The caller calls up Maraar and informs him that five bombs have been planted in locations throughout Chennai, which are programmed to explode simultaneously within 4 hours. The caller demands that he would like to negotiate with a senior government official, who has the full authority. Maraar seeks the services of the chief secretary to act as the negotiator. Maraar also alerts his team involved in intelligence research and surveillance, tapping all the available resources in gathering preliminary information and tracing the location of the caller, who later tips off news reporter Natasha Rajkumar, telling her to reach Anna Salai police station immediately.

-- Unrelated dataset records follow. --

/-! ### `onPn` -/

@[simp] theorem State.onPn_partNo (s : State) (k : Nat) (f : Partition → Partition) : (s.onPn k f).partNo = s.partNo := rfl
@[simp] theorem State.onPn_clk (s : State) (k : Nat) (f : Partition → Partition) : (s.onPn k f).clk = s.clk := rfl
@[simp] theorem State.onPn_time (s : State) (k : Nat) (f : Partition → Partition) : (s.onPn k f).time = s.time := rfl
@[simp] theorem State.onPn_mem (s : State) (k : Nat) (f : Partition → Partition) : (s.onPn k f).mem = s.mem := rfl
@[simp] theorem State.onPn_crews (s : State) (k : Nat) (f : Partition → Partition) : (s.onPn k f).crews = s.crews := rfl
@[simp] theorem State.onPn_aux (s : State) (k : Nat) (f : Partition → Partition) : (s.onPn k f).aux = s.aux := rfl
@[simp] theorem State.onPn_blocks (s : State) (k : Nat) (f : Partition → Partition) : (s.onPn k f).blocks = s.blocks := rfl
@[simp] theorem State.onPn_launches (s : State) (k : Nat) (f : Partition → Partition) : (s.onPn k f).launches = s.launches := rfl
@[simp] theorem State.onPn_cores (s : State) (k : Nat) (f : Partition → Partition) : (s.onPn k f).cores = s.cores := rfl
@[simp] theorem State.onPn_partitions (s : State) (k : Nat) (f : Partition → Partition) : (s.onPn k f).partitions = s.partitions.put k (f (s.pn k)) := rfl
@[simp] theorem State.onPn_latches (s : State) (k : Nat) (f : Partition → Partition) : (s.onPn k f).latches = s.latches := rfl
@[simp] theorem State.onPn_ctxs (s : State) (k : Nat) (f : Partition → Partition) : (s.onPn k f).ctxs = s.ctxs := rfl
@[simp] theorem State.onPn_invals (s : State) (k : Nat) (f : Partition → Partition) : (s.onPn k f).invals = s.invals := rfl
@[simp] theorem State.onPn_lamps (s : State) (k : Nat) (f : Partition → Partition) : (s.onPn k f).lamps = s.lamps := rfl
@[simp] theorem State.onPn_chains (s : State) (k : Nat) (f : Partition → Partition) : (s.onPn k f).chains = s.chains := rfl
@[simp] theorem State.onPn_hostIf (s : State) (k : Nat) (f : Partition → Partition) : (s.onPn k f).hostIf = s.hostIf := rfl
@[simp] theorem State.onPn_links (s : State) (k : Nat) (f : Partition → Partition) : (s.onPn k f).links = s.links := rfl
@[simp] theorem State.onPn_boot (s : State) (k : Nat) (f : Partition → Partition) : (s.onPn k f).boot = s.boot := rfl
@[simp] theorem State.onPn_pithead (s : State) (k : Nat) (f : Partition → Partition) : (s.onPn k f).pithead = s.pithead := rfl
@[simp] theorem State.onPn_health (s : State) (k : Nat) (f : Partition → Partition) : (s.onPn k f).health = s.health := rfl
@[simp] theorem State.onPn_lastCluster (s : State) (k : Nat) (f : Partition → Partition) : (s.onPn k f).lastCluster = s.lastCluster := rfl
@[simp] theorem State.onPn_nextId (s : State) (k : Nat) (f : Partition → Partition) : (s.onPn k f).nextId = s.nextId := rfl
@[simp] theorem State.onPn_nextToken (s : State) (k : Nat) (f : Partition → Partition) : (s.onPn k f).nextToken = s.nextToken := rfl
@[simp] theorem State.onPn_issue (s : State) (k : Nat) (f : Partition → Partition) : (s.onPn k f).issue = s.issue := rfl
@[simp] theorem State.onPn_inputs (s : State) (k : Nat) (f : Partition → Partition) : (s.onPn k f).inputs = s.inputs := rfl
@[simp] theorem State.onPn_turn (s : State) (k : Nat) (f : Partition → Partition) : (s.onPn k f).turn = s.turn := rfl
@[simp] theorem State.onPn_fresh (s : State) (k : Nat) (f : Partition → Partition) : (s.onPn k f).fresh = s.fresh := rfl

/-! ### `putCore` -/

@[simp] theorem State.putCore_partNo (s : State) (k : Nat) (x : Core) : (s.putCore k x).partNo = s.partNo := rfl
@[simp] theorem State.putCore_clk (s : State) (k : Nat) (x : Core) : (s.putCore k x).clk = s.clk := rfl
@[simp] theorem State.putCore_time (s : State) (k : Nat) (x : Core) : (s.putCore k x).time = s.time := rfl
@[simp] theorem State.putCore_mem (s : State) (k : Nat) (x : Core) : (s.putCore k x).mem = s.mem := rfl
@[simp] theorem State.putCore_crews (s : State) (k : Nat) (x : Core) : (s.putCore k x).crews = s.crews := rfl
@[simp] theorem State.putCore_aux (s : State) (k : Nat) (x : Core) : (s.putCore k x).aux = s.aux := rfl
@[simp] theorem State.putCore_blocks (s : State) (k : Nat) (x : Core) : (s.putCore k x).blocks = s.blocks := rfl
@[simp] theorem State.putCore_launches (s : State) (k : Nat) (x : Core) : (s.putCore k x).launches = s.launches := rfl
@[simp] theorem State.putCore_cores (s : State) (k : Nat) (x : Core) : (s.putCore k x).cores = s.cores.put k x := rfl
@[simp] theorem State.putCore_partitions (s : State) (k : Nat) (x : Core) : (s.putCore k x).partitions = s.partitions := rfl
@[simp] theorem State.putCore_latches (s : State) (k : Nat) (x : Core) : (s.putCore k x).latches = s.latches := rfl
@[simp] theorem State.putCore_ctxs (s : State) (k : Nat) (x : Core) : (s.putCore k x).ctxs = s.ctxs := rfl
@[simp] theorem State.putCore_invals (s : State) (k : Nat) (x : Core) : (s.putCore k x).invals = s.invals := rfl
@[simp] theorem State.putCore_lamps (s : State) (k : Nat) (x : Core) : (s.putCore k x).lamps = s.lamps := rfl
@[simp] theorem State.putCore_chains (s : State) (k : Nat) (x : Core) : (s.putCore k x).chains = s.chains := rfl
@[simp] theorem State.putCore_hostIf (s : State) (k : Nat) (x : Core) : (s.putCore k x).hostIf = s.hostIf := rfl
@[simp] theorem State.putCore_links (s : State) (k : Nat) (x : Core) : (s.putCore k x).links = s.links := rfl
@[simp] theorem State.putCore_boot (s : State) (k : Nat) (x : Core) : (s.putCore k x).boot = s.boot := rfl
@[simp] theorem State.putCore_pithead (s : State) (k : Nat) (x : Core) : (s.putCore k x).pithead = s.pithead := rfl
@[simp] theorem State.putCore_health (s : State) (k : Nat) (x : Core) : (s.putCore k x).health = s.health := rfl
@[simp] theorem State.putCore_lastCluster (s : State) (k : Nat) (x : Core) : (s.putCore k x).lastCluster = s.lastCluster := rfl
@[simp] theorem State.putCore_nextId (s : State) (k : Nat) (x : Core) : (s.putCore k x).nextId = s.nextId := rfl
@[simp] theorem State.putCore_nextToken (s : State) (k : Nat) (x : Core) : (s.putCore k x).nextToken = s.nextToken := rfl
@[simp] theorem State.putCore_issue (s : State) (k : Nat) (x : Core) : (s.putCore k x).issue = s.issue := rfl
@[simp] theorem State.putCore_inputs (s : State) (k : Nat) (x : Core) : (s.putCore k x).inputs = s.inputs := rfl
@[simp] theorem State.putCore_turn (s : State) (k : Nat) (x : Core) : (s.putCore k x).turn = s.turn := rfl
@[simp] theorem State.putCore_fresh (s : State) (k : Nat) (x : Core) : (s.putCore k x).fresh = s.fresh := rfl

/-! ### `onCore` -/

@[simp] theorem State.onCore_partNo (s : State) (k : Nat) (f : Core → Core) : (s.onCore k f).partNo = s.partNo := rfl
@[simp] theorem State.onCore_clk (s : State) (k : Nat) (f : Core → Core) : (s.onCore k f).clk = s.clk := rfl
@[simp] theorem State.onCore_time (s : State) (k : Nat) (f : Core → Core) : (s.onCore k f).time = s.time := rfl
@[simp] theorem State.onCore_mem (s : State) (k : Nat) (f : Core → Core) : (s.onCore k f).mem = s.mem := rfl
@[simp] theorem State.onCore_crews (s : State) (k : Nat) (f : Core → Core) : (s.onCore k f).crews = s.crews := rfl
@[simp] theorem State.onCore_aux (s : State) (k : Nat) (f : Core → Core) : (s.onCore k f).aux = s.aux := rfl
@[simp] theorem State.onCore_blocks (s : State) (k : Nat) (f : Core → Core) : (s.onCore k f).blocks = s.blocks := rfl
@[simp] theorem State.onCore_launches (s : State) (k : Nat) (f : Core → Core) : (s.onCore k f).launches = s.launches := rfl
@[simp] theorem State.onCore_cores (s : State) (k : Nat) (f : Core → Core) : (s.onCore k f).cores = s.cores.put k (f (s.coreOf k)) := rfl
@[simp] theorem State.onCore_partitions (s : State) (k : Nat) (f : Core → Core) : (s.onCore k f).partitions = s.partitions := rfl
@[simp] theorem State.onCore_latches (s : State) (k : Nat) (f : Core → Core) : (s.onCore k f).latches = s.latches := rfl
@[simp] theorem State.onCore_ctxs (s : State) (k : Nat) (f : Core → Core) : (s.onCore k f).ctxs = s.ctxs := rfl
@[simp] theorem State.onCore_invals (s : State) (k : Nat) (f : Core → Core) : (s.onCore k f).invals = s.invals := rfl
@[simp] theorem State.onCore_lamps (s : State) (k : Nat) (f : Core → Core) : (s.onCore k f).lamps = s.lamps := rfl
@[simp] theorem State.onCore_chains (s : State) (k : Nat) (f : Core → Core) : (s.onCore k f).chains = s.chains := rfl
@[simp] theorem State.onCore_hostIf (s : State) (k : Nat) (f : Core → Core) : (s.onCore k f).hostIf = s.hostIf := rfl
@[simp] theorem State.onCore_links (s : State) (k : Nat) (f : Core → Core) : (s.onCore k f).links = s.links := rfl
@[simp] theorem State.onCore_boot (s : State) (k : Nat) (f : Core → Core) : (s.onCore k f).boot = s.boot := rfl
@[simp] theorem State.onCore_pithead (s : State) (k : Nat) (f : Core → Core) : (s.onCore k f).pithead = s.pithead := rfl
@[simp] theorem State.onCore_health (s : State) (k : Nat) (f : Core → Core) : (s.onCore k f).health = s.health := rfl
@[simp] theorem State.onCore_lastCluster (s : State) (k : Nat) (f : Core → Core) : (s.onCore k f).lastCluster = s.lastCluster := rfl
@[simp] theorem State.onCore_nextId (s : State) (k : Nat) (f : Core → Core) : (s.onCore k f).nextId = s.nextId := rfl
@[simp] theorem State.onCore_nextToken (s : State) (k : Nat) (f : Core → Core) : (s.onCore k f).nextToken = s.nextToken := rfl
@[simp] theorem State.onCore_issue (s : State) (k : Nat) (f : Core → Core) : (s.onCore k f).issue = s.issue := rfl
@[simp] theorem State.onCore_inputs (s : State) (k : Nat) (f : Core → Core) : (s.onCore k f).inputs = s.inputs := rfl
@[simp] theorem State.onCore_turn (s : State) (k : Nat) (f : Core → Core) : (s.onCore k f).turn = s.turn := rfl
@[simp] theorem State.onCore_fresh (s : State) (k : Nat) (f : Core → Core) : (s.onCore k f).fresh = s.fresh := rfl

/-! ### `onPart` -/

@[simp] theorem State.onPart_partNo (s : State) (b j : Nat) (f : Part → Part) : (s.onPart b j f).partNo = s.partNo := rfl
@[simp] theorem State.onPart_clk (s : State) (b j : Nat) (f : Part → Part) : (s.onPart b j f).clk = s.clk := rfl
@[simp] theorem State.onPart_time (s : State) (b j : Nat) (f : Part → Part) : (s.onPart b j f).time = s.time := rfl
@[simp] theorem State.onPart_mem (s : State) (b j : Nat) (f : Part → Part) : (s.onPart b j f).mem = s.mem := rfl
@[simp] theorem State.onPart_crews (s : State) (b j : Nat) (f : Part → Part) : (s.onPart b j f).crews = s.crews := rfl
@[simp] theorem State.onPart_aux (s : State) (b j : Nat) (f : Part → Part) : (s.onPart b j f).aux = s.aux := rfl
@[simp] theorem State.onPart_blocks (s : State) (b j : Nat) (f : Part → Part) : (s.onPart b j f).blocks = s.blocks.upd b fun k => { k with parts := k.parts.upd j f } := rfl
@[simp] theorem State.onPart_launches (s : State) (b j : Nat) (f : Part → Part) : (s.onPart b j f).launches = s.launches := rfl
@[simp] theorem State.onPart_cores (s : State) (b j : Nat) (f : Part → Part) : (s.onPart b j f).cores = s.cores := rfl
@[simp] theorem State.onPart_partitions (s : State) (b j : Nat) (f : Part → Part) : (s.onPart b j f).partitions = s.partitions := rfl
@[simp] theorem State.onPart_latches (s : State) (b j : Nat) (f : Part → Part) : (s.onPart b j f).latches = s.latches := rfl
@[simp] theorem State.onPart_ctxs (s : State) (b j : Nat) (f : Part → Part) : (s.onPart b j f).ctxs = s.ctxs := rfl
@[simp] theorem State.onPart_invals (s : State) (b j : Nat) (f : Part → Part) : (s.onPart b j f).invals = s.invals := rfl
@[simp] theorem State.onPart_lamps (s : State) (b j : Nat) (f : Part → Part) : (s.onPart b j f).lamps = s.lamps := rfl
@[simp] theorem State.onPart_chains (s : State) (b j : Nat) (f : Part → Part) : (s.onPart b j f).chains = s.chains := rfl
@[simp] theorem State.onPart_hostIf (s : State) (b j : Nat) (f : Part → Part) : (s.onPart b j f).hostIf = s.hostIf := rfl
@[simp] theorem State.onPart_links (s : State) (b j : Nat) (f : Part → Part) : (s.onPart b j f).links = s.links := rfl
@[simp] theorem State.onPart_boot (s : State) (b j : Nat) (f : Part → Part) : (s.onPart b j f).boot = s.boot := rfl
@[simp] theorem State.onPart_pithead (s : State) (b j : Nat) (f : Part → Part) : (s.onPart b j f).pithead = s.pithead := rfl
@[simp] theorem State.onPart_health (s : State) (b j : Nat) (f : Part → Part) : (s.onPart b j f).health = s.health := rfl
@[simp] theorem State.onPart_lastCluster (s : State) (b j : Nat) (f : Part → Part) : (s.onPart b j f).lastCluster = s.lastCluster := rfl
@[simp] theorem State.onPart_nextId (s : State) (b j : Nat) (f : Part → Part) : (s.onPart b j f).nextId = s.nextId := rfl
@[simp] theorem State.onPart_nextToken (s : State) (b j : Nat) (f : Part → Part) : (s.onPart b j f).nextToken = s.nextToken := rfl
@[simp] theorem State.onPart_issue (s : State) (b j : Nat) (f : Part → Part) : (s.onPart b j f).issue = s.issue := rfl
@[simp] theorem State.onPart_inputs (s : State) (b j : Nat) (f : Part → Part) : (s.onPart b j f).inputs = s.inputs := rfl
@[simp] theorem State.onPart_turn (s : State) (b j : Nat) (f : Part → Part) : (s.onPart b j f).turn = s.turn := rfl
@[simp] theorem State.onPart_fresh (s : State) (b j : Nat) (f : Part → Part) : (s.onPart b j f).fresh = s.fresh := rfl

Maraar initially suspects the caller to be bluffing, but his doubts are dispelled as the caller, to prove his seriousness and the police force's helplessness, reveals that a bomb has been planted in the Anna Salai police station. 

When the bomb disposal squad find the bomb, there is only three minutes left. They manage to deactivate the bomb after following the caller's instructions. Natasha reaches the scene on the caller's instructions and reports about the situation. An intense debate ensues between Maraar and the chief secretary on who would act as the negotiator with the caller. The chief secretary appoints Maraar as the State's negotiator with unrestricted power for one day. The caller talks full of life logics and religious philosophy and finally asks Maarar to release three terrorists and one convicted arms seller, all who were arrested by him years ago. Maraar's men realise that the caller is using advanced software to automatically switch the numbers and locations of his mobile phone SIM card every minute, rendering their manpower and the obsolete equipment useless and prompting them to employ the services of a young hacker, an IIT drop-out. 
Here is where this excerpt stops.